Analysing big data to predict men's risk of side effects could help personalize radiotherapy treatment for prostate cancer, according to new research presented at the National Cancer Research Institute's (NCRI) Cancer Conference in Liverpool.
Dr. Di Gilson, a member of the NCRI's Scientific Committee for the Conference, said, "Radiotherapy is a cornerstone of successful cancer treatment for thousands of patients. Unfortunately, some patients who have radiotherapy will suffer long-term side effects and for a minority, these can be irreversible, progressive and debilitating."
"With more patients surviving their cancer than ever, it's absolutely essential to find treatments that are both effective and minimise side effects, so that more patients can also enjoy a better quality of life," Dr. Di Gilson added.
Researchers at The Institute of Cancer Research, London, have, for the first time, applied big data analytics to information from more than 700 men given radiotherapy to treat their prostate cancer. This included medical history, genetics, radiotherapy dose, and reported side effects.
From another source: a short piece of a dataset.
-- ==== Sys2Proof/Machine/Dispatch.lean ====
section
/-! DEFINITION. One arm per command: a direct call of its meaning. -/

namespace Sys2Proof.Machine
Advances in technology allow huge amounts of different information to be combined and analyzed at once. This technique is already used in many different settings, including to improve the accuracy of weather forecasts, make investments and trading decisions, and even monitor premature babies.
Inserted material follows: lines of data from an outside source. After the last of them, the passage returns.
/-- R70, R72, R73: loss of signal and the equaliser of a fibre port, each with the whole next state. -/
def Obligations.FibreReceiverCommands : Prop :=
  ∀ (s : State) (p cyc : Nat), p < 2 →
    (rd s (fibPage p) FB0.DS_STATUS_LOS = 0 →
      exec (.losAsserted p) s = .next (kept s (freezePll (raise (fibPage p) FB0.evLOS_CHANGE [1] (wr (fibPage p) FB0.DS_STATUS_LOS 1 s))))) ∧
    (rd s (fibPage p) FB0.DS_STATUS_LOS = 1 →
      exec (.losDeasserted p) s = .next (kept s (freezePll (raise (fibPage p) FB0.evLOS_CHANGE [0] (wr (fibPage p) FB0.DS_STATUS_LOS 0 s))))) ∧
    (Unlocked s (fibPage p) → rd s (fibPage p) FB0.EQ_CTRL_SWAP = 0 →
      exec (.eqSwapRequest p cyc) s
        = .next (kept s (wr (fibPage p) FB0.EQ_CTRL_SWAP 1 (wr (fibHeld p) HFIB.SWAP_AT (startOf (now s) + cyc + 1) s)))) ∧
    (rd s (fibPage p) FB0.EQ_CTRL_SWAP = 1 → rd s (fibHeld p) HFIB.SWAP_AT + 51 ≤ startOf (now s) + cyc →
      0x1000 ≤ (rdS s (fibPage p) (FB0.EQ_SHADOW 7)).natAbs →
      exec (.eqSwapped p cyc) s
        = .next (kept s (raise (fibPage p) FB0.evEQ_SWAPPED [1 - rd s (fibPage p) FB0.EQ_CTRL_ACTIVE_SET]
            (wr (fibPage p) FB0.EQ_CTRL_ACTIVE_SET (1 - rd s (fibPage p) FB0.EQ_CTRL_ACTIVE_SET)
              (swapSets p (wr (fibPage p) FB0.EQ_CTRL_SWAP 0 s)))))) ∧
    (rd s (fibPage p) FB0.EQ_CTRL_SWAP = 1 → rd s (fibHeld p) HFIB.SWAP_AT + 51 ≤ startOf (now s) + cyc →
      (rdS s (fibPage p) (FB0.EQ_SHADOW 7)).natAbs < 0x1000 →
      exec (.eqSwapped p cyc) s
        = .next (kept s (raise (fibPage p) FB0.evEQ_REFUSED [rd s (fibPage p) (FB0.EQ_SHADOW 7)] (wr (fibPage p) FB0.EQ_CTRL_SWAP 0 s))))

/-- R73 to R76, R79: the hunter, the reset of the coefficient sets, captures and codewords. -/
def Obligations.HuntCaptureAndCodewords : Prop :=
  ∀ (s : State) (p pos errs sfc bits iters : Nat) (l : List (Bool × Int)), p < 2 →
    (rd s (fibPage p) FB0.DS_CTRL_RX_EN = 1 → syncState s p ≤ syPre → errs ≤ 1 →
      (s.cands.filter (fun c => c.1 = p)).length < 4 →
      exec (.psyncCandidate p pos errs sfc true) s
        = .next (kept s (setSync p syPre { s with cands := s.cands ++ [(p, pos % 6220800, sfc % 2 ^ 51)] }))) ∧
    (rd s (fibPage p) FB0.DS_CTRL_RX_EN = 1 → syncState s p ≤ syPre → errs ≤ 1 →
      4 ≤ (s.cands.filter (fun c => c.1 = p)).length →
      exec (.psyncCandidate p pos errs sfc true) s = .next (kept s (inc (fibPage p) FB0.HUNT_COUNTS_CAND_OVERFLOW s))) ∧
    (rd s (fibPage p) FB0.DS_CTRL_RX_EN = 1 → syncState s p = syHunt → rd s (fibHeld p) HFIB.HUNT_RESET = 0 →
      rd s (fibHeld p) HFIB.HUNT_TICK + 16 ≤ s.clock.tick →
      exec (.eqHuntReset p) s
        = .next (kept s (forEach (List.range 18) (fun i s => wr (fibPage p) (FB0.EQ_ACTIVE i) (if i = 7 then 0x4000 else 0)
            (wr (fibPage p) (FB0.EQ_SHADOW i) (if i = 7 then 0x4000 else 0) s)) (wr (fibHeld p) HFIB.HUNT_RESET 1 s)))) ∧
    (syncState s p = sySync → rd s (fibPage p) FB0.EQ_CTRL_CAPTURE_EN = 1 → rd s (fibPage p) FB0.EQ_CTRL_FREEZE = 0 →
      rd s (fibPage p) FB0.DS_STATUS_LOS = 0 → l.length = 1024 → rd s (fibHeld p) HFIB.CAP_TICK ≠ s.clock.tick + 1 →
      exec (.eqCapture p l) s
        = .next (kept s (
            let u := wr (fibHeld p) HFIB.CAP_TICK (s.clock.tick + 1) s
            if hostEq u p then
              (sendEntry (rd u 8 THL.EQ_RING) 8 p
                (toLe 4 s.clock.tick ++ toLe 4 (min 3037 (rd u (fibPage p) FB0.EQ_CTRL_CAPTURE_OFFSET)) ++ toLe 8 0 ++ l.flatMap sampleWord) u).1
            else if roleState u (1 + p) ≠ roleRunning then inc 0x1C0 MEW0.CAPTURE_DROPPED u
            else
              sendHw (reqFibre p) (1 + p) tagCapture [0x3C000 + 0x2000 * p + 0x1000 * (s.clock.tick % 2)]
                (dmemWrite (rd u (Tab.role (1 + p)) ROLE.CORE) (0x3C000 + 0x2000 * p + 0x1000 * (s.clock.tick % 2)) (l.flatMap sampleWord) u)))) ∧
    (sySync ≤ syncState s p → iters ≤ max 1 (rd s (fibN p 1) FB1.FEC_CTRL_MAX_ITER) →
      exec (.fecCodeword p iters 0) s = .next (kept s (inc (fibN p 1) FB1.FEC_CW s))) ∧
    (sySync ≤ syncState s p → max 1 (rd s (fibN p 1) FB1.FEC_CTRL_MAX_ITER) < iters →
      exec (.fecCodeword p iters bits) s
        = .next (kept s (addc (fibHeld p) HFIB.UC_TICK 1 (inc (fibN p 1) FB1.FEC_UNCORR_CW (inc (fibN p 1) FB1.FEC_CW s))))) ∧
    (sySync ≤ syncState s p → iters ≤ max 1 (rd s (fibN p 1) FB1.FEC_CTRL_MAX_ITER) → bits ≠ 0 →
      exec (.fecCodeword p iters bits) s
        = .next (kept s (addc (fibHeld p) HFIB.CB_TICK bits (addc (fibHeld p) HFIB.SD_BITS bits
            (addc (fibN p 1) FB1.FEC_CORR_BITS bits (inc (fibN p 1) FB1.FEC_CORR_CW (inc (fibN p 1) FB1.FEC_CW s)))))))

/-- R75 to R85: what a downstream frame, a codeword window and an XGEM frame do. -/
def Obligations.DownstreamFramesAndXgem : Prop :=
  ∀ (s : State) (p pos errs sfc cyc at_ hdr h pid : Nat) (ppb : Int) (hu u : Bool) (d : List Byte), p < 2 →
    (rd s (fibPage p) FB0.DS_CTRL_RX_EN = 1 → syncState s p = sySync → pos % 6220800 = rd s (fibHeld p) HFIB.POS → errs ≤ 2 →
      sfc % 2 ^ 51 = (rd s (fibHeld p) HFIB.SFC + 1) % 2 ^ 51 →
      exec (.downstreamFrame p pos errs sfc true ppb cyc) s
        = .next (kept s (
            let g := goodFrame p (sfc % 2 ^ 51) cyc s
            let n := wr (fibHeld p) HFIB.DEAD 0 (wr (fibHeld p) HFIB.FRAME_NO (rd g (fibHeld p) HFIB.FRAME_NO + 1) g)
            frameInSync p (sfc % 2 ^ 51) cyc (wr (fibHeld p) HUPS.PSBD (startOf (now n) + cyc) (wrS (fibHeld p) HFIB.PPB ppb n))))) ∧
    (rd s (fibPage p) FB0.DS_CTRL_RX_EN = 1 → syncState s p = sySync → pos % 6220800 = rd s (fibHeld p) HFIB.POS → 2 < errs →
      exec (.downstreamFrame p pos errs sfc true ppb cyc) s
        = .next (kept s (
            let g := badFrame p cyc s
            let n := wr (fibHeld p) HFIB.DEAD 0 (wr (fibHeld p) HFIB.FRAME_NO (rd g (fibHeld p) HFIB.FRAME_NO + 1) g)
            frameInSync p (sfc % 2 ^ 51) cyc (wr (fibHeld p) HUPS.PSBD (startOf (now n) + cyc) (wrS (fibHeld p) HFIB.PPB ppb n))))) ∧
    (rd s (fibHeld p) HFIB.SD_TICK + 8000 ≤ s.clock.tick → rd s (fibN p 1) FB1.SD_THRESH ≤ rd s (fibHeld p) HFIB.SD_BITS →
      rd s (fibPage p) FB0.DS_STATUS_SD = 0 →
      exec (.signalDegradeWindow p) s
        = .next (kept s (raise (fibPage p) FB0.evSD [1] (wr (fibPage p) FB0.DS_STATUS_SD 1
            (wr (fibHeld p) HFIB.SD_BITS 0 (wr (fibHeld p) HFIB.SD_TICK s.clock.tick s)))))) ∧
    (rd s (fibPage p) FB0.DS_STATUS_SF = 0 → rd s (fibHeld p) HFIB.LOST = 0 → lossM s p ≤ rd s (fibHeld p) HFIB.SF_RUN →
      exec (.signalFailChange p) s
        = .next (kept s (loseFibre p (raiseFault (fibPage p) FB0.evSF (locSub (6 + p)) false [1]
            (wr (fibHeld p) HFIB.SYNC_TICK 0 (wr (fibPage p) FB0.DS_STATUS_SF 1 s)))))) ∧
    (sySync ≤ syncState s p → rd s (fibHeld p) HFIB.LOST = 0 → rd s (fibHeld p) HFIB.DEAD = 0 →
      (hecFix hdr = some h → xgPort h = 0xFFFF → exec (.xgemFrame p hdr false u pos d) s = .next (kept s s)) ∧
      (hecFix hdr = some h → xgPort h = pid → pid ≠ 0xFFFF → exec (.xgemFrame p hdr false true pos d) s = .next (kept s (xgemSpoilt p pid s))) ∧
      (hecFix hdr = some h → xgPort h = pid → pid ≠ 0xFFFF → filterOf s p pid = none →
        exec (.xgemFrame p hdr false false pos d) s = .next (kept s (inc (fibN p 1) FB1.FILTER_MISS s))) ∧
      (hecFix hdr = some h → xgPort h = pid → pid ≠ 0xFFFF → filterOf s p pid = some at_ →
        (xgKey h = 0 → rd s (Tab.xgf p at_) XGF.ENC_REQ = 0 →
          exec (.xgemFrame p hdr false false pos d) s
            = .next (kept s (reassemble p pid (rd s (Tab.xgf p at_) XGF.KIND)
                (if rdb s (Tab.xgf p at_) XGF.PROTECTED then rd s (Tab.xgf p at_) XGF.STREAM + 1 else 0) (xgLast h) (d.take (xgPli h)) s))) ∧
        (xgKey h ≠ 0 → keyValid s p (xgKey h) = true →
          exec (.xgemFrame p hdr false false pos d) s
            = .next (kept s (reassemble p pid (rd s (Tab.xgf p at_) XGF.KIND)
                (if rdb s (Tab.xgf p at_) XGF.PROTECTED then rd s (Tab.xgf p at_) XGF.STREAM + 1 else 0) (xgLast h)
                (cipher s p (xgKey h) (rd s (fibHeld p) HFIB.SFC) pos (d.take (xgPli h))) s)))) ∧
      (hu = true ∨ hecFix hdr = none →
        exec (.xgemFrame p hdr hu u pos d) s
          = .next (kept s (raiseFirst (fibN p 1) FB1.evHEC_UNCORR [sfcLow (wr (fibHeld p) HFIB.DEAD 1 (inc (fibN p 1) FB1.HEC_UNCORR s)) p]
              (wr (fibHeld p) HFIB.DEAD 1 (inc (fibN p 1) FB1.HEC_UNCORR s)))))) ∧
    (exec (.reasmTimeout p pid) s
        = .next (kept s (dropReasm p (fun r => decide (r.portId = pid) && decide (r.frame + 2 ≤ rd s (fibHeld p) HFIB.FRAME_NO)) s)))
Researchers in this study used state-of-the-art artificial intelligence to highlight which information might predict sensitivity to the side effects of prostate radiotherapy. In particular, specific genetic characteristics – SNPs (single nucleotide polymorphisms) – were predictive of a patient suffering rectal bleeding.
At the moment there is no way to adjust doses of radiotherapy according to how sensitive a patient might be to the side effects. This means that while some men are receiving too much and suffering side effects, some are given too little and this compromises the chances of successful treatment.
The researchers suggest that with further validation, this information could be used to create personalized treatment plans for prostate cancer patients. The technique could also be applied to many other types of cancer that are treated with radiotherapy.
"Advances in technology have enabled us to combine what we've learnt from decades of research into radiotherapy. For the first time, we can now look at the full complexity of a patient's genetics, medical history, and treatment, to predict if they are at risk of side effects," said Dr. Navita Somaiah, the co-lead researcher at The Institute of Cancer Research, London.
"We hope that our method can be used to personalize radiotherapy for patients based on this risk, improving the chances of a cure and also minimising the side effects suffered," Dr. Somaiah concluded.